(Stored dataset items)
-- ==== Sys2Proof/Machine/Layouts.lean ====
section
/-! DEFINITION. The layouts of section 8.8 as facts about bytes: where a field of a record, of an event entry or of a detail stands
and what it holds, and which request bodies break their layout (R179 to R181). Statements about bytes are made in these terms. -/

namespace Sys2Proof.Machine

/-! ### Reading a field -/

/-- The unsigned number in the n bytes from offset i, low byte first. -/
def fieldAt (bs : List Byte) (i n : Nat) : Nat := ((bs.drop i).take n).foldr (fun b acc => b.toNat + 256 * acc) 0

/-- The signed number in the n bytes from offset i. -/
def signedAt (bs : List Byte) (i n : Nat) : Int := Int.bmod (fieldAt bs i n) (256 ^ n)

/-- Bit k of the byte at offset i. -/
def bitAt (bs : List Byte) (i k : Nat) : Bool := (bs.getD i 0).getLsbD k

/-- The bits of the byte at offset i, bit 0 first, are set while these facts hold, and no bit beyond them is set. -/
def bitsAt (bs : List Byte) (i : Nat) (facts : List Prop) : Prop := ∀ k < 8, bitAt bs i k = true ↔ facts.getD k False

/-- The records of n bytes that follow one another from offset i: the k-th. -/
def recordAt (bs : List Byte) (i n k : Nat) : List Byte := (bs.drop (i + n * k)).take n

/-! ### Details and payloads (section 8.8.4) -/

/-- What the four bytes of a detail hold; the bytes after the last field are 0. -/
def Detail.laidOut (b : List Byte) : Detail → Prop
  | .posJump st => fieldAt b 0 1 = st.code ∧ b.drop 1 = [0, 0, 0]
  | .markSlip (.needle d) => fieldAt b 0 1 = 0 ∧ signedAt b 1 1 = max (-128) (min 127 d) ∧ b.drop 2 = [0, 0]
  | .markSlip (.home d) => fieldAt b 0 1 = 1 ∧ signedAt b 1 1 = max (-128) (min 127 d) ∧ b.drop 2 = [0, 0]
  | .markSlip (.absent x) => fieldAt b 0 1 = 2 ∧ signedAt b 1 2 = clampX x ∧ b.drop 3 = [0]
  | .posLost .jump => b = [0, 0, 0, 0]
  | .posLost .slip => b = [1, 0, 0, 0]
  | .homeTimeout => b = [0, 0, 0, 0]
  | .stall ph x => fieldAt b 0 1 = ph.code ∧ signedAt b 1 2 = clampX x ∧ b.drop 3 = [0]
  | .overspeed p => fieldAt b 0 2 = p % 65536 ∧ b.drop 2 = [0, 0]
  | .reversal r x => (fieldAt b 0 1 : Int) = r % 256 ∧ signedAt b 1 2 = clampX x ∧ b.drop 3 = [0]
  | .wrongWay t d => fieldAt b 0 2 = t.toNat ∧ fieldAt b 2 1 = d.code ∧ b.drop 3 = [0]
  | .noGo t => fieldAt b 0 2 = t.toNat ∧ b.drop 2 = [0, 0]
  | .starved d => fieldAt b 0 1 = d.code ∧ b.drop 1 = [0, 0, 0]
  | .xferClash i p => fieldAt b 0 1 = i % 256 ∧ signedAt b 1 2 = Int.bmod p 65536 ∧ b.drop 3 = [0]
  | .xferEdge i p .front => fieldAt b 0 1 = i % 256 ∧ signedAt b 1 2 = Int.bmod p 65536 ∧ b.drop 3 = [0]
  | .xferEdge i p .back => fieldAt b 0 1 = i % 256 ∧ signedAt b 1 2 = Int.bmod p 65536 ∧ b.drop 3 = [1]
  | .feederMissed f i src => fieldAt b 0 1 = f % 256 ∧ fieldAt b 1 1 = i % 256 ∧ fieldAt b 2 1 = src.code ∧ b.drop 3 = [0]
  | .feederStuck f i x => fieldAt b 0 1 = f % 256 ∧ fieldAt b 1 1 = i % 256 ∧ signedAt b 2 2 = Int.bmod x 65536
  | .yarnStop h => fieldAt b 0 1 = h % 256 ∧ b.drop 1 = [0, 0, 0]
  | .yarnSnag h t => fieldAt b 0 1 = h % 256 ∧ fieldAt b 1 2 = t % 65536 ∧ b.drop 3 = [0]
  | .yarnKnot h => fieldAt b 0 1 = h % 256 ∧ b.drop 1 = [0, 0, 0]
  | .headSilent h o => fieldAt b 0 1 = h % 256 ∧ fieldAt b 1 1 = silentCode o ∧ b.drop 2 = [0, 0]
  | .settingsCheck k c => fieldAt b 0 2 = k.toNat ∧ fieldAt b 2 2 = c.toNat
  | .strapChange k l => fieldAt b 0 1 = k.toNat ∧ fieldAt b 1 1 = l.toNat ∧ b.drop 2 = [0, 0]
  | .addressParity k => fieldAt b 0 1 = k.toNat ∧ b.drop 1 = [0, 0, 0]
  | .frameFault c k => fieldAt b 0 1 = c.code ∧ b.getD 1 0 = k.getD 0 ∧ b.drop 2 = [0, 0]
  | .eventOverrun t => fieldAt b 0 1 = t.code ∧ b.drop 1 = [0, 0, 0]

/-- What the six payload bytes of an event hold (R181 for the absent fields); the bytes after the last field are 0. -/
def Event.laidOut (b : List Byte) : Event → Prop
  | .passStarted t d => fieldAt b 0 2 = t.toNat ∧ fieldAt b 2 1 = d.code ∧ b.drop 3 = [0, 0, 0]
  | .passEnded t c => fieldAt b 0 2 = t.toNat ∧ fieldAt b 2 2 = c.toNat ∧ b.drop 4 = [0, 0]
  | .passAborted t r p => fieldAt b 0 2 = t.toNat ∧ fieldAt b 2 1 = r.code ∧ signedAt b 3 2 = Int.bmod (p.getD (-32768)) 65536
      ∧ fieldAt b 5 1 = match r with
        | .routed c => c.num
        | .reversal | .overspeed | .posLost | .feederMissed | .feederStuck | .settingsCheck | .wrongWay | .noGo | .halt => 255
  | .feederTaken f i x => fieldAt b 0 1 = f % 256 ∧ fieldAt b 1 1 = i % 256 ∧ signedAt b 2 2 = Int.bmod x 65536 ∧ b.drop 4 = [0, 0]
  | .feederReleased f i x => fieldAt b 0 1 = f % 256 ∧ fieldAt b 1 1 = i % 256 ∧ signedAt b 2 2 = Int.bmod x 65536 ∧ b.drop 4 = [0, 0]
  | .condition d => fieldAt b 0 1 = d.cond.num ∧ d.laidOut ((b.drop 1).take 4) ∧ b.drop 5 = [0]
  | .homed c x => signedAt b 0 4 = Int.bmod c 4294967296 ∧ signedAt b 4 2 = clampX x
  | .passMark c => fieldAt b 0 2 = c.toNat ∧ b.drop 2 = [0, 0, 0, 0]
  | .headWriteDone h o => fieldAt b 0 1 = h % 256 ∧ fieldAt b 1 1 = writeCode o ∧ b.drop 2 = [0, 0, 0, 0]
  | .queueFlushed n c => fieldAt b 0 1 = n % 256 ∧ fieldAt b 1 1 = c.code ∧ b.drop 2 = [0, 0, 0, 0]

/-! ### Bodies that break their layout (R179, R180) -/

/-- A WRITE_LINE body (section 8.8.1): a length other than 5 + ⌈count / 4⌉, or an unused bit pair of the last byte that is not 0. -/
def writeLineMalformed (b : List Byte) : Prop :=
  b.length < 5 ∨ b.length ≠ 5 + (fieldAt b 3 2 + 3) / 4
  ∨ ∃ j, fieldAt b 3 2 ≤ j ∧ j < 4 * ((fieldAt b 3 2 + 3) / 4) ∧ fieldAt b (5 + j / 4) 1 / 4 ^ (j % 4) % 4 ≠ 0

/-- The number of channels that an entry's layout byte announces. -/
def entryChannels (b : List Byte) : Nat := (bitAt b 2 0).toNat + (bitAt b 2 1).toNat

/-- The number of actions that an entry's layout byte announces. -/
def entryActions (b : List Byte) : Nat := fieldAt b 2 1 / 4 % 4

/-- The length of an entry: 3, 8 for each channel and 3 for each action (R180). -/
def entryLength (b : List Byte) : Nat := 3 + 8 * entryChannels b + 3 * entryActions b

/-- A system entry of a QUEUE_PASS body (section 8.8.2): too short, a cam mode above 2, more than 2 actions, a bit with no meaning
set in the layout byte or in a channel's last byte, or a TAKE whose position bytes are not 0. -/
def entryMalformed (b : List Byte) : Prop :=
  b.length < 3 ∨ b.length < entryLength b ∨ 2 < fieldAt b 1 1 ∨ 2 < entryActions b ∨ 16 ≤ fieldAt b 2 1
  ∨ (∃ k < entryChannels b, bitAt b (10 + 8 * k) 1 = true ∨ 16 ≤ fieldAt b (10 + 8 * k) 1)
  ∨ ∃ k < entryActions b, bitAt b (3 + 8 * entryChannels b + 3 * k) 7 = false
      ∧ fieldAt b (4 + 8 * entryChannels b + 3 * k) 2 ≠ 0

/-- The entries of a QUEUE_PASS body: one of the n announced is malformed, or bytes are left after the last. -/
def entriesMalformed : Nat → List Byte → Prop
  | 0, b => b ≠ []
  | n + 1, b => entryMalformed b ∨ entriesMalformed n (b.drop (entryLength b))

/-- A QUEUE_PASS body: a short header, a flag bit with no meaning set, more than 4 entries, or malformed entries. -/
def queuePassMalformed (b : List Byte) : Prop :=
  b.length < 5 ∨ 8 ≤ fieldAt b 2 1 ∨ 4 < fieldAt b 4 1 ∨ entriesMalformed (fieldAt b 4 1) (b.drop 5)

end Sys2Proof.Machine
end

Problem requirements
When the line with "namespace Sys2Proof.Machine" is reached in the data above, begin copying, and stop after the line with "t.toNat ∧ b.drop 2 = [0, 0]"; copy each line exactly, both ends included.

Response to this task
namespace Sys2Proof.Machine

/-! ### Reading a field -/

/-- The unsigned number in the n bytes from offset i, low byte first. -/
def fieldAt (bs : List Byte) (i n : Nat) : Nat := ((bs.drop i).take n).foldr (fun b acc => b.toNat + 256 * acc) 0

/-- The signed number in the n bytes from offset i. -/
def signedAt (bs : List Byte) (i n : Nat) : Int := Int.bmod (fieldAt bs i n) (256 ^ n)

/-- Bit k of the byte at offset i. -/
def bitAt (bs : List Byte) (i k : Nat) : Bool := (bs.getD i 0).getLsbD k

/-- The bits of the byte at offset i, bit 0 first, are set while these facts hold, and no bit beyond them is set. -/
def bitsAt (bs : List Byte) (i : Nat) (facts : List Prop) : Prop := ∀ k < 8, bitAt bs i k = true ↔ facts.getD k False

/-- The records of n bytes that follow one another from offset i: the k-th. -/
def recordAt (bs : List Byte) (i n k : Nat) : List Byte := (bs.drop (i + n * k)).take n

/-! ### Details and payloads (section 8.8.4) -/

/-- What the four bytes of a detail hold; the bytes after the last field are 0. -/
def Detail.laidOut (b : List Byte) : Detail → Prop
  | .posJump st => fieldAt b 0 1 = st.code ∧ b.drop 1 = [0, 0, 0]
  | .markSlip (.needle d) => fieldAt b 0 1 = 0 ∧ signedAt b 1 1 = max (-128) (min 127 d) ∧ b.drop 2 = [0, 0]
  | .markSlip (.home d) => fieldAt b 0 1 = 1 ∧ signedAt b 1 1 = max (-128) (min 127 d) ∧ b.drop 2 = [0, 0]
  | .markSlip (.absent x) => fieldAt b 0 1 = 2 ∧ signedAt b 1 2 = clampX x ∧ b.drop 3 = [0]
  | .posLost .jump => b = [0, 0, 0, 0]
  | .posLost .slip => b = [1, 0, 0, 0]
  | .homeTimeout => b = [0, 0, 0, 0]
  | .stall ph x => fieldAt b 0 1 = ph.code ∧ signedAt b 1 2 = clampX x ∧ b.drop 3 = [0]
  | .overspeed p => fieldAt b 0 2 = p % 65536 ∧ b.drop 2 = [0, 0]
  | .reversal r x => (fieldAt b 0 1 : Int) = r % 256 ∧ signedAt b 1 2 = clampX x ∧ b.drop 3 = [0]
  | .wrongWay t d => fieldAt b 0 2 = t.toNat ∧ fieldAt b 2 1 = d.code ∧ b.drop 3 = [0]
  | .noGo t => fieldAt b 0 2 = t.toNat ∧ b.drop 2 = [0, 0]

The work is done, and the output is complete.